Very nice book for what it is: a children's story (though many children of our age wouldn't have the patience for a 472 page-long story.) It is a very good vocabulary-booster for one's young ones as well. The details of geography, flora and fauna were hilariously outlandish, and the wrecked ship that carried the family must have been an ancient supertanker, given the fact that it had EVERYTHING KNOWN TO MANKIND in its hold, including a supply of shot and gunpowder that would last the family more than a decade. But other than the humorously impossible bits, it was a good children's adventure. I was glad to spend the time with my ten year old son as we read it together. His frequent outbursts, comments and speculations proved that the book had thoroughly grabbed his imagination. For that I am grateful!

I might add a friendly warning for those of a squeamish nature with regards to animals, guns and hunting: the book might have appropriately been subtitled "SHOOT IT!" Every time the boys see a new and interesting animal, their immediate and automatic response is to shoot it dead. One needs to keep in mind that this was a book written in the 19th century, and sensibilities were much different back then. If one reads the book with tolerance, a good story is still very much in store.

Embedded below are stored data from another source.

-- ==== Sys2Proof/Machine/Operands.lean ====
section
/-! DEFINITION. Operand assembly: the elements a request consumes and the masking of the absent ones
(30_encoding.md R41, R42; 42_decoder.md R70, R71; 43_encoder.md R85). An operand is given as the function that
says which element stands in each lane. -/

namespace Sys2Proof.Machine

/-- Window byte `i` of `ENC` with count `n`: the element, or 0x00 where it is absent (R85). -/
def encByte (n : Nat) (b : Nat → Byte) (i : Nat) : Byte := if i < n then b i else 0x00#8

/-- Slot `k` of `DEC` with count `m`: the looked-up element, or the value 0 without any lookup where it is absent
(R70, R71). -/
def decSlot (A : Alphabet) (m : Nat) (c : Nat → Byte) (k : Nat) : Option Value :=
  if k < m then lookup A (c k) else some 0#5

/-- Some consumed lane is outside the alphabet (R70). -/
def decMisses (A : Alphabet) (m : Nat) (c : Nat → Byte) : Bool :=
  (List.range 8).any fun k => (decSlot A m c k).isNone

/-- The value of slot `k`, read only where no lane misses (R70, R71). -/
def decValue (A : Alphabet) (m : Nat) (c : Nat → Byte) (k : Nat) : Value := (decSlot A m c k).getD 0#5

end Sys2Proof.Machine
end

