-- ==== Sys2Proof/Tests/Slice0.lean ====
section
/-! SUPPORT. The model's own tests, with words and results the spec prints (95_test_vectors.md, 42_decoder.md section 4,
43_encoder.md section 4), and for each statement with hypotheses a witness that meets them together. -/

namespace Sys2Proof.Tests

open Sys2Proof.Machine

/-! ## WellFormed refuses ill-formed terms (R47) -/

theorem test_wf_refuses_enc_short : (Instr.enc 3#4 [0x01#8, 0x02#8]).wf = false := by decide
theorem test_wf_refuses_enc_long : (Instr.enc 15#4 (List.replicate 6 0x00#8)).wf = false := by decide
theorem test_wf_refuses_dec_short : (Instr.dec 1#4 []).wf = false := by decide
theorem test_wf_refuses_dec_long : (Instr.dec 9#4 (List.replicate 9 0x79#8)).wf = false := by decide

/-! ## Decoding: words written out bit by bit from the rows of R46 -/

/-- `ENC 2, FF 01`: `00nnnnaaaaaaaabbbbbbbb...`, with ones in the ignored lanes. -/
theorem test_decode_enc : decodeWord
    (0b00#2 ++ 0b0010#4 ++ 0b11111111#8 ++ 0b00000001#8 ++ 0b11111111#8 ++ 0b11111111#8 ++ 0b11111111#8 ++
      0b11111111#8 ++ 0b11111111#8 ++ 0b11111111#8) = .enc 2#4 [0xFF#8, 0x01#8] := by decide

/-- `DEC 3, "y9y"`: `01nnnnaaaaaaaabbbbbbbbcccccccc...`. -/
theorem test_decode_dec : decodeWord
    (0b01#2 ++ 0b0011#4 ++ 0b01111001#8 ++ 0b00111001#8 ++ 0b01111001#8 ++ 0b00110000#8 ++ 0b00000000#8 ++
      0b00000000#8 ++ 0b00000000#8 ++ 0b00110000#8) = .dec 3#4 [0x79#8, 0x39#8, 0x79#8] := by decide

/-- `FLEN 4`: `10nnnn---...`. -/
theorem test_decode_flen : decodeWord (0b10#2 ++ 0b0100#4 ++ 0xFFFFFFFFFFFFFFFF#64) = .flen 4#4 := by decide

/-- `GLEN 7`: `11nnnn---...`. -/
theorem test_decode_glen : decodeWord (0b11#2 ++ 0b0111#4 ++ 0x0000000000000000#64) = .glen 7#4 := by decide

/-- A table word of 72 bits, one that is no request word, and one shorter than the request. -/
theorem test_decode_table_word :
    decodeTableWord 72 0x113900000000000000 = some (.dec 1#4 [0x39#8]) ∧
    decodeTableWord 72 0x400000000000000000 = none ∧ decodeTableWord 8 0xFF = some (.enc 0#4 []) := by decide

theorem test_raw_form_rejects :
    decodeBytes [0x40#8, 0#8, 0#8, 0#8, 0#8, 0#8, 0#8, 0#8, 0#8] = .error .topDigit ∧
    decodeBytes [0x00#8, 0#8] = .error .notNineBytes := by decide

/-- R47's example: `ENC 5, 00 00 00 00 00` assembles to `0x05000...`; R48's `ENCODE` of six bytes to two requests. -/
theorem test_assemble :
    assemble (.enc 5 [0x00#8, 0x00#8, 0x00#8, 0x00#8, 0x00#8]) = some [0x050000000000000000#70] ∧
    assemble (.decText 2 ['y', '9']) = some [0x127939000000000000#70] ∧
    assemble (.encode [0x48#8, 0x65#8, 0x6C#8, 0x6C#8, 0x6F#8, 0x21#8]) =
      some [0x0548656C6C6F000000#70, 0x012100000000000000#70] ∧
    assemble (.decText 2 ['y']) = none ∧ assemble (.req (2 ^ 70)) = none := by decide

/-! ## One step on a state that holds one request -/

/-- The response word on the port after a step. -/
def rspAfter (s : State) : Option RspWord :=
  match step s with
  | .next t => t.rsp
  | .fault _ => none
  | .refused _ => none

/-- A state of the model, from its port. -/
def stateOf (q : Option ReqWord) (w : Option RspWord) : State := { req := q, rsp := w, block := () }

/-- A port on which a request is driven and no response stands yet: no instant of B32 (R19), so that a test sees the
response that the step itself puts there. -/
def presenting (q : ReqWord) : State := stateOf (some q) none

/-- V-E18. -/
theorem test_enc_hello : rspAfter (presenting 0x0548656C6C6F000000#70) = some 0x086A62317361356478#70 := by decide
/-- V-E12: the ignored lanes hold FF. -/
theorem test_enc_ignores_lanes : rspAfter (presenting 0x01FFFFFFFFFFFFFFFF#70) = some 0x023968000000000000#70 := by
  decide
/-- V-D26: seven symbols. -/
theorem test_dec_seven : rspAfter (presenting 0x173534733537356100#70) = some 0x05DEADBEEF00000000#70 := by decide
/-- V-D31. -/
theorem test_dec_last_lane_misses : rspAfter (presenting 0x187979797979797930#70) = some 0x100000000000000000#70 := by
  decide
/-- V-T32. -/
theorem test_flen_three : rspAfter (presenting 0x23FFFFFFFFFFFFFFFF#70) = some 0x050000000000000000#70 := by decide
/-- V-T05. -/
theorem test_flen_five_is_bad : rspAfter (presenting 0x250000000000000000#70) = some 0x200000000000000000#70 := by decide
/-- V-T22. -/
theorem test_glen_six : rspAfter (presenting 0x360000000000000000#70) = some 0x040000000000000000#70 := by decide
/-- V-T24. -/
theorem test_glen_eight_is_bad : rspAfter (presenting 0x380000000000000000#70) = some 0x200000000000000000#70 := by
  decide

/-- V-S12, V-S13 and V-S19: sequences. -/
theorem test_encode_hello : encodeSeq alphabet [0x48#8, 0x65#8, 0x6C#8, 0x6C#8, 0x6F#8, 0x21#8] =
    [0x6A#8, 0x62#8, 0x31#8, 0x73#8, 0x61#8, 0x35#8, 0x64#8, 0x78#8, 0x72#8, 0x72#8] := by decide
theorem test_decode_hello : decodeSeq alphabet
    [0x6A#8, 0x62#8, 0x31#8, 0x73#8, 0x61#8, 0x35#8, 0x64#8, 0x78#8, 0x72#8, 0x72#8] =
    .success [0x48#8, 0x65#8, 0x6C#8, 0x6C#8, 0x6F#8, 0x21#8, 0x00#8] := by decide
theorem test_decode_fails_in_second_group : decodeSeq alphabet (List.replicate 8 0x79#8 ++ [0x30#8]) = .failure := by
  decide

/-! ## Witnesses: for each statement with hypotheses, a state and operands that meet them together -/

/-- The symbols `"y9"` and a code outside every alphabet, as used below. -/
def y9 : List Byte := [0x79#8, 0x39#8]

/-- StepStopsOnlyWithoutRequest: a state with a request and one without. -/
theorem witness_step_stops : (presenting 0x350000000000000000#70).req ≠ none ∧ State.reset.req = none := by decide

/-- StepRunsTheDecodedRequest, StepAnswersB32, StepIsTheStepOverUnit, HeldRequestKeepsItsResponse: a driven request,
with the response of another one on the port. -/
theorem witness_driven :
    0 < 2 ∧ (stateOf (some 0x1879626E6472666738#70) (some 0#70)).req = some 0x1879626E6472666738#70 := by decide

/-- RunAnswersEachRequestOnItsOwn: a list with a last request, the one before it failing. -/
theorem witness_run :
    [0x250000000000000000#70, (0x240000000000000000#70 : ReqWord)].getLast? = some 0x240000000000000000#70 := by decide

/-- SameRequestGivesSameResponse: two different states with the same request. -/
theorem witness_same_request :
    (stateOf (some 0x360000000000000000#70) none).req = some 0x360000000000000000#70 ∧
    (stateOf (some 0x360000000000000000#70) (some 0#70)).req = some 0x360000000000000000#70 := by decide

/-- EveryStepKeepsThePortConsistent: a consistent state that steps. -/
theorem witness_port :
    (State.reset.drive (some 0x330000000000000000#70)).PortInv ∧
    step (State.reset.drive (some 0x330000000000000000#70)) =
      .next (stateOf (some 0x330000000000000000#70) (some 0x020000000000000000#70)) := ⟨rfl, rfl⟩

/-- DecodeOfEncodeIsIdentity, RawFormsDecodeOrAreRejected: well-formed terms at the ends of the counts' ranges. -/
theorem witness_well_formed :
    (Instr.enc 0#4 []).WellFormed ∧ (Instr.enc 5#4 (List.replicate 5 0xFF#8)).WellFormed ∧
    (Instr.enc 15#4 (List.replicate 5 0x00#8)).WellFormed ∧ (Instr.dec 8#4 (List.replicate 8 0x39#8)).WellFormed ∧
    (Instr.dec 15#4 (List.replicate 8 0x30#8)).WellFormed ∧ (Instr.flen 15#4).WellFormed := by decide

/-- RawFormsDecodeOrAreRejected: the first byte at both sides of the bound, and a wrong number of bytes. -/
theorem witness_raw_forms :
    (0x3F#8 < 0x40#8) ∧ (0x3F#8 ≤ 0x3F#8) ∧ (List.replicate 8 0x00#8).length = 8 ∧ ([] : List Byte).length ≠ 9 := by
  decide

/-- PlacedTableWordRunsNext: the largest request word. -/
theorem witness_placed_word : 0x3FFFFFFFFFFFFFFFFF % 2 ^ 72 < 2 ^ 70 := by decide

/-- EncAnswersTheSymbolsOfItsBytes: each clause at its bound, count 5 and count 6. -/
theorem witness_enc :
    reqOp 0x05FFFFFFFFFF000000#70 = 0b00#2 ∧ (reqCnt 0x05FFFFFFFFFF000000#70).toNat ≤ 5 ∧
    reqOp 0x060102030405000000#70 = 0b00#2 ∧ 5 < (reqCnt 0x060102030405000000#70).toNat := by decide

/-- DecAnswersTheBytesOfItsSymbols: each clause at its bound: count 9; count 8 with a miss in the last lane; count 2
with both symbols found and the other values 0. -/
theorem witness_dec :
    (8 < (reqCnt 0x197979797979797979#70).toNat) ∧
    ((reqCnt 0x187979797979797930#70).toNat ≤ 8 ∧
      ∃ k < 8, lookup alphabet (lane (reqData 0x187979797979797930#70) k) = none) ∧
    (∀ k < 2, lookup alphabet (listed y9 k) = some (if k = 1 then 31#5 else 0#5)) := by decide

/-- FlenAnswersTheTableEntry, GlenAnswersTheTableEntry: each clause at its bound. -/
theorem witness_sizes :
    (reqOp 0x240000000000000000#70 = 0b10#2 ∧ (reqCnt 0x240000000000000000#70).toNat ≤ 4) ∧
    (reqOp 0x250000000000000000#70 = 0b10#2 ∧ 4 < (reqCnt 0x250000000000000000#70).toNat) ∧
    (reqOp 0x370000000000000000#70 = 0b11#2 ∧ (reqCnt 0x370000000000000000#70).toNat ≤ 7) ∧
    (reqOp 0x380000000000000000#70 = 0b11#2 ∧ 7 < (reqCnt 0x380000000000000000#70).toNat) := by decide

/-- IllegalCountsAnswerBadCount: the least illegal count of each operation, and an empty group. -/
theorem witness_illegal_counts :
    illegalCount 0x060000000000000000#70 ∧ illegalCount 0x190000000000000000#70 ∧
    illegalCount 0x250000000000000000#70 ∧ illegalCount 0x380000000000000000#70 ∧
    (reqOp 0x103030303030303030#70 = 0b01#2 ∧ reqCnt 0x103030303030303030#70 = 0#4) := by decide

/-- InvalidSymbolExactlyOnAMissingSymbol: a request with that status. -/
theorem witness_invalid_symbol : rspStatus (b32 alphabet 0x113000000000000000#70) = 0b01#2 := by decide

/-- RaisedErrorsLeaveNothingBehind: an illegal count, a missing symbol, and a failed step. -/
theorem witness_raise :
    countLegal (.flen 5#4) = false ∧
    (countLegal (.dec 1#4 [0x30#8]) = true ∧ symbolMissing alphabet (.dec 1#4 [0x30#8]) = true) ∧
    step (presenting 0x250000000000000000#70) =
      .next (stateOf (some 0x250000000000000000#70) (some badCountWord)) := ⟨rfl, ⟨rfl, by decide⟩, rfl⟩

/-- UnusedResponseBitsAreZero, EveryResponseIsReadable: a response of each status, and each operation. -/
theorem witness_statuses :
    rspStatus (b32 alphabet 0x0548656C6C6F000000#70) = 0b00#2 ∧ reqOp 0x0548656C6C6F000000#70 = 0b00#2 ∧
    rspStatus (b32 alphabet 0x12793D000000000000#70) = 0b01#2 ∧ reqOp 0x12793D000000000000#70 = 0b01#2 ∧
    rspStatus (b32 alphabet 0x250000000000000000#70) = 0b10#2 ∧ reqOp 0x250000000000000000#70 = 0b10#2 ∧
    reqOp 0x370000000000000000#70 = 0b11#2 ∧
    ((rspCnt (b32 alphabet 0x01FF00000000000000#70)).toNat ≤ 2 ∧ (2 : Nat) < 8) := by decide

/-- IgnoredRequestBitsChangeNothing: two different words of `ENC 1`, and two of `DEC 2`. -/
theorem witness_ignored_bits :
    SameButIgnored 0x01FF00000000000000#70 0x01FFFFFFFFFFFFFFFF#70 ∧
    SameButIgnored 0x127939000000000000#70 0x127939303030303030#70 := by
  unfold SameButIgnored
  decide

/-- LookupFindsTheUniquePosition and every other statement about admissible alphabets. -/
theorem witness_admissible : zbase32.Admissible := zbase32_admissible

/-- CodesOutsideEveryAlphabet: the codes where its clauses meet the digits and letters. -/
theorem witness_outside_codes :
    (0x41#8 ≤ 0x41#8 ∧ 0x41#8 ≤ 0x5A#8) ∧ 0x2F#8 < 0x30#8 ∧ (0x3A#8 ≤ 0x3A#8 ∧ 0x60#8 ≤ 0x60#8) ∧ 0x7B#8 ≤ 0x7B#8 := by
  decide

/-- RemainderTablesAreCeilings: the least index outside each table; TableSlackAndComposition: entries of the tables. -/
theorem witness_tables :
    (5 ≤ 5 ∧ 8 ≤ 8) ∧ f 4 = some 7 ∧ g 7 = some 5 ∧ F 5 = some 8 ∧ G 8 = some 5 ∧ F 1 = some 2 ∧ G 1 = some 1 := by
  decide

/-- DroppedDecodeBytesAreZero, SuppressedEncodeValuesAreZero: a remainder block with something dropped. -/
theorem witness_dropped :
    (G 1 = some 1 ∧ 1 ≤ 4 ∧ 4 < 5 ∧ 0 < 1) ∧ (F 1 = some 2 ∧ 2 ≤ 7 ∧ 7 < 8 ∧ 0 < 1) := by decide

/-- WindowBitsKeepTheirPlace, RegroupToBytesBySlices, RegroupToValuesBySlices: the last bit, byte and value. -/
theorem witness_window : 39 < 40 ∧ 4 < 5 ∧ 7 < 8 := by decide

/-- EncodeGroupLosesNoBit: two groups that agree in the consumed lane and differ in an ignored one. -/
theorem witness_no_loss :
    1 ≤ 5 ∧ encGroup zbase32 1 (listed [0x01#8, 0xFF#8]) = encGroup zbase32 1 (listed [0x01#8]) := by decide

/-- FullGroupsAreInverse: five bytes, and eight symbols. -/
theorem witness_full_groups :
    (List.replicate 5 0xA5#8).length = 5 ∧ (List.replicate 4 y9).flatten.length = 8 ∧
    ∀ c ∈ (List.replicate 4 y9).flatten, ∃ v, alphabet v = c := by decide

/-- GroupsCutTheSequence: a sequence of one full group and a remainder block. -/
theorem witness_groups : 0 < 5 ∧ groups 5 [1#8, 2#8, 3#8, 4#8, 5#8, 6#8] = [[1#8, 2#8, 3#8, 4#8, 5#8], [6#8]] := by
  decide

/-- EncodeNeverFails, DecodeFailsExactlyOffTheAlphabet: a request of each expansion. -/
theorem witness_requests :
    0x01FF00000000000000#70 ∈ encodeRequests [0xFF#8] ∧ 0x127939000000000000#70 ∈ decodeRequests y9 := by decide

/-- DecodeFailsExactlyOffTheAlphabet: a text inside the alphabet, one with a character outside it, and a host that has
seen the failing response. -/
theorem witness_texts :
    (∀ c ∈ y9, ∃ v, alphabet v = c) ∧ (∃ c ∈ y9 ++ [0x30#8], ∀ v, alphabet v ≠ c) ∧
    ∃ w ∈ ((decodeRequests [0x30#8]).map (b32 alphabet)).take 1, rspStatus w = 0b01#2 :=
  ⟨by decide, by decide, invalidSymbolWord, List.mem_singleton.mpr (by decide), by decide⟩

/-- DecodeLengthLaw, SymbolsComeBackFromTheirDecoding, ConcatenationAtAGroupBoundary: decodings that succeed. -/
theorem witness_decodings :
    decodeSeq alphabet y9 = .success [0x07#8, 0xC0#8] ∧ (List.replicate 8 0x39#8).length % 8 = 0 ∧
    decodeSeq alphabet (List.replicate 8 0x39#8) = .success (List.replicate 5 0xFF#8) ∧
    (List.replicate 5 0x00#8 : List Byte).length % 5 = 0 := by decide

/-- EncodeLengthLaw, DecodeLengthLaw: two lengths in order. -/
theorem witness_lengths : 4 < 5 ∧ 7 ≤ 8 := by decide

Wednesday, January 1, 2014

Book Review: The Space Merchants by Frederik Pohl and C.M. Kornbluth

Obviously, this book is significantly dated, people of the time just on the verge of imagining some amazing things.  Very little of what we'd currently call science fiction is in this book; the scifi elements are mostly the backdrop against some incisive social commentary which is very relevant for both that time and this.  Purely as scifi I'd score this only 3/4 stars, but it's what the authors are saying as social criticism that pushes it higher.

Though this book was written in the early '50s, my mind couldn't help but go forward more than a decade, to the set of television's "Bewitched."  I watched that show a lot as a kid.  You'll recall that the husband, Darren Stevens, worked as an advertising executive.  I got nearly as many laughs from the zany ad campaigns Darren and Samantha cooked up as from any of the magic-related hijinks I saw.

Push the McMann & Tate ad firm into the future, and make them sinister.  Now you have a picture of Fowler Schoken Associates.  This ad agency goes beyond the art of punchy slogans; they employ psychological manipulation and drugs in their products which make you addicted to them, and to other products they sell.  Culture, literature, and true education are deviant and blasphemous; decent people just consume and they're content with it.  The advertising elite have the real power in society; even the President of the United States defers to them.  They have enslaved a consuming underclass that lives in brutish conditions and virtual slavery.  What's worse is that the elite has convinced them to be more or less happy in their slavery, except for a few, like the "Consies" (conservationists), that dare to see beyond the illusion and call for a richer, simpler, more purposeful life.

I couldn't help but think about a few mega-retailers in our own time who seem to have permeated every aspect of our lives.  The movie "WALL-E" also forced itself into my memory, as a mega-conglomerate so corrupted the public and the earth that the planet was made uninhabitable by enormous mountains of trash.  This book apparently sounded the warning first, a call to seriously re-examine our materialism before it's too late.  Well, actually, Thoreau was saying this sort of thing long before, but this is the first time I know of that the warning was presented in the scifi genre.

All in all, a very worthwhile book to read; I see why Library of America (I read this book in their "American Science Fiction": vol. 1) published it as a classic.  For our time, it's really archaic, but for the '50s it was great scifi and timeless social commentary.